Billie Eilish’s debut album came out this week and a few friends have asked me if I’ve listened to it yet. I haven’t and the reason has nothing to do with the music. Her image and brand are so contrived that I have no interest in her music. For me, Eilish is solely the result of an algorithm, and doesn’t seem all that critical of it, and I have no interest in her music. Maybe I’m being too harsh. Maybe she challengings my critique in her music. Maybe she is more aware than I’m giving her credit for. Maybe she will prove me wrong. But I don’t think that’s the case, especially in terms of her image.

7. SoundCloud: RIP Harambe

Elon Musk just needs to stop. In every way possible. Last week, Musk released a song about Harambe, the beloved gorilla that was tragically killed in 2016 after a 3-year-old boy climbed into his enclosure. Like yes, RIP Harambe, but WTF ARE YOU DOING, MUSK?!?!

Don’t buy a Tesla, FUND PUBLIC TRANSIT.

8. The Grapevine: A Photo of Beyoncé’s Kids Made It to Social Media and Somebody Getting Fired

This may not seem like a big deal, BUT IT IS! This is a thing for two reasons. One, Beyonce and Jay clearly want privacy for their twins, Sir and Rumi, as they don’t share pictures of them and they are seldom (if ever) see in public and leaking a photo is CLEARLY a breach of the family’s privacy. Second, the twins have been suspiciously absent in Beyonce and Jay’s lives since their birth in 2017, especially in comparison to how often we see Blue, the couple’s first child. All of this basically means the leak is juicy as shit.

The fact that we rarely see the twins has prompted some people to think that it isn’t as much a privacy concern on the part of Bey and Jay, but is due to the fact that their children aren’t as cute as other celebrity kids—just think of John Legend and Crissy Teigen’s kids, and regardless of what you think about Kim and Kanye they make cute babies.

Now I’m not saying that is judging celebrities’ babies cuteness is nice, right or fair game, but it is one that is being played. I even know some people that have proposed that Beyonce didn’t use Jay’s sperm because she wanted cuter babies  ¯\_(ツ)_/¯.

But someone is getting fired, or at least canceled.

9. The Real News: Privatization and Kickbacks: Why the Healthy Holly Scandal Is Bigger Than Baltimore’s Mayor

LMFAO! So this isn’t funny at all, but I sometimes laugh at inappropriate times and idk what else to do because this story is SO WILD! Basically, Baltimore is HELLA corrupt and the Mayor, Catherine Pugh got like $500,000 in kickbacks for writing a children’s book that has mostly disappeared…  thousands of copies are missing. Now, Pugh is taking a leave of absence, ostensibly due to her health. Or is she coming back next week? Baltimore, get your shit together.
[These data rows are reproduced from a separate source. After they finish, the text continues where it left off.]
/-- A 32-bit RISC-V encoding outside the device's extension (R47, R303); `none` when it is illegal. -/
noncomputable def Rv.decode32 (w : Word) : Option Instr :=
  let n := w.toNat
  let op := n % 128
  let rd := fld w 7 5
  let f3 := n / 2 ^ 12 % 8
  let rs1 := fld w 15 5
  let rs2 := fld w 20 5
  let f7 := n / 2 ^ 25
  let imm := n / 2 ^ 20
  let other (o : RvOp) : Option Instr := some (.spokeOtherInstruction false o)
  match op with
  | 0x37 => other (.lui rd (fld w 12 20))
  | 0x17 => other (.auipc rd (fld w 12 20))
  | 0x6F => other (.jal rd (BitVec.ofNat 21 (n / 2 ^ 21 % 1024 * 2 + n / 2 ^ 20 % 2 * 2 ^ 11 + n / 2 ^ 12 % 256 * 2 ^ 12 + n / 2 ^ 31 * 2 ^ 20)))
  | 0x67 => if f3 == 0 then other (.jalr rd rs1 (fld w 20 12)) else none
  | 0x63 =>
    match Rv.condOf f3 with
    | some c => other (.branch c rs1 rs2 (BitVec.ofNat 13 (n / 2 ^ 8 % 16 * 2 + n / 2 ^ 25 % 64 * 2 ^ 5 + n / 2 ^ 7 % 2 * 2 ^ 11 + n / 2 ^ 31 * 2 ^ 12)))
    | none => none
  | 0x03 => if f3 == 7 then none else some (.spokeLoad { c := false, rd := rd, rs1 := rs1, imm := fld w 20 12, w := fld w 12 2, u := bit w 14 })
  | 0x23 => if f3 ≥ 4 then none else some (.spokeStore { c := false, rs1 := rs1, rs2 := rs2, imm := BitVec.ofNat 12 (f7 * 32 + rd.toNat), w := fld w 12 2 })
  | 0x13 | 0x1B =>
    match Rv.unOps.find? (fun u => Rv.unCode u == (op, f3, imm)) with
    | some u => other (.un u rd rs1)
    | none =>
      match Rv.immOf op f3 imm with
      | some (o, v) => other (.imm o rd rs1 (BitVec.ofNat 12 v))
      | none => none
  | 0x33 | 0x3B =>
    if (op, f3, imm) == Rv.unCode .zextH then other (.un .zextH rd rs1)
    else
      match Rv.regOps.find? (fun o => Rv.regCode o == (op, f3, f7)) with
      | some o => other (.reg o rd rs1 rs2)
      | none => none
  | 0x0F =>
    if f3 == 0 then some (.spokeFence { fm := fld w 28 4, pred := fld w 24 4, succ := fld w 20 4, rs1 := rs1, rd := rd })
    else if f3 == 1 then some .spokeFenceI else none
  | 0x2F =>
    if f3 == 2 || f3 == 3 then
      let dbl := f3 == 3
      let aq := bit w 26
      let rl := bit w 25
      if f7 / 4 == 2 then (if rs2 == 0 then some (.spokeLr { rd := rd, rs1 := rs1, aq := aq, rl := rl, dbl := dbl }) else none)
      else if f7 / 4 == 3 then some (.spokeSc { rd := rd, rs1 := rs1, rs2 := rs2, aq := aq, rl := rl, dbl := dbl })
      else
        match Rv.amoOf (f7 / 4) with
        | some o => some (.spokeAmo { op := o, rd := rd, rs1 := rs1, rs2 := rs2, aq := aq, rl := rl, dbl := dbl })
        | none => none
    else none
  | 0x73 =>
    if n == 0x73 then some .spokeEcall
    else if n == 0x00100073 then some (.spokeEbreak false)
    else if n == 0x10500073 then some .spokeWfi
    else if (f3 == 2 || f3 == 3) && rs1 == 0 && (imm == 0xC00 || imm == 0xC01 || imm == 0xC02) then
      some (.spokeCsrRead { clear := f3 == 3, rd := rd, csr := fld w 20 12 })
    else none
  | _ => none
10. NPR: ‘New York Times’ Journalist Describes An ‘Almost Unimaginable’ Crisis In Venezuela

I don’t post about Venezuela each week, but recently it feels like I should. So much has happened in the country since Hugo Chávez’s death in 2013. And so much has happened since Juan Guaido Interim President in January.

In this interview, journalist Nicholas Casey discusses Venezuela’s recent history and current state, and how what was once one of South America’s most prosperous countries can no longer provide its citizens consistant power.